By Friday evening, the king’s son, Crown Prince Salman bin Hamad al-Khalifa (also deputy supreme commander of the armed forces), appeared on state television and said the government wanted a dialogue with the opposition.

Sheikh Ali Salman, who heads al-Wefaq, the largest opposition group in parliament (which has suspended its participation), rejected the offer. He said the army must first withdraw from the streets and the government must leave.

The first demand appears to have been met. Saturday morning, the military pulled out and police fled Pearl Square as jubilant Bahrainis once again swarmed to fill it.

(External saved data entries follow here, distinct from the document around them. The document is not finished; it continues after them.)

-- ==== Sys2Proof/WellFormed.lean ====
section
/-! DEFINITION. The legal operand combinations (30_encoding R88, `Legal`). Legality is a contract on whoever builds
instructions; the engine makes no such check (R89), so the meanings cover the other instructions too. -/

namespace Sys2Proof

/-- "reg/imm": a selector that supplies a value and is not `None` (R88). -/
def Sel.isRegOrImm : Sel → Bool
  | .none => false
  | .reg _ => true
  | .imm => true

/-- "reg": a register selector (R88). -/
def Sel.isReg : Sel → Bool
  | .reg _ => true
  | .none => false
  | .imm => false

/-- "none" (R88). -/
def Sel.isNone : Sel → Bool
  | .none => true
  | .reg _ => false
  | .imm => false

/-- `Legal(op, S, D)`, row by row (R88). -/
def Legal : Opcode → Sel → Sel → Bool
  | .invalid, _, _ => false
  | .noOp, s, d => s.isNone && d.isNone
  | .halt, s, d => s.isNone && d.isNone
  | .set, s, d => s.isRegOrImm && d.isReg
  | .selectRamDevice, s, d => s.isRegOrImm && d.isNone
  | .load, s, d => s.isRegOrImm && d.isReg
  | .store, s, d => s.isRegOrImm && d.isRegOrImm
  | .add, s, d => s.isRegOrImm && d.isReg

/-- An instruction is well formed when its operand combination is legal (R88). -/
def Instr.wellFormed (i : Instr) : Bool := Legal i.opcode i.src i.dst

end Sys2Proof
end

Their demands are clear: the resignation of Prime Minister Khalifa bin Salman al-Khalifa – who has governed since 1971 – and his replacement by a freely elected premier, the release of all political prisoners, a new constitution, an end to the systematic discrimination against Shias and all forms of sectarianism, the repeal of the citizenship laws, the dismantlement of the security apparatus, fairness in distribution of jobs and housing, freedom of the press and religion, and an end to torture.

The al-Khalifa monarchy is at a crossroads. The protesters’ demands are reasonable and legitimate. The king would be wise to accede to them and transform Bahrain into a constitutional monarchy before efforts are made to overthrow the entire regime. After Thursday and Friday’s brutal crackdown against peaceful, unarmed civilians, they have left themselves few other options.

Author: Rannie Amiri

Rannie Amiri is an independent Middle East commentator.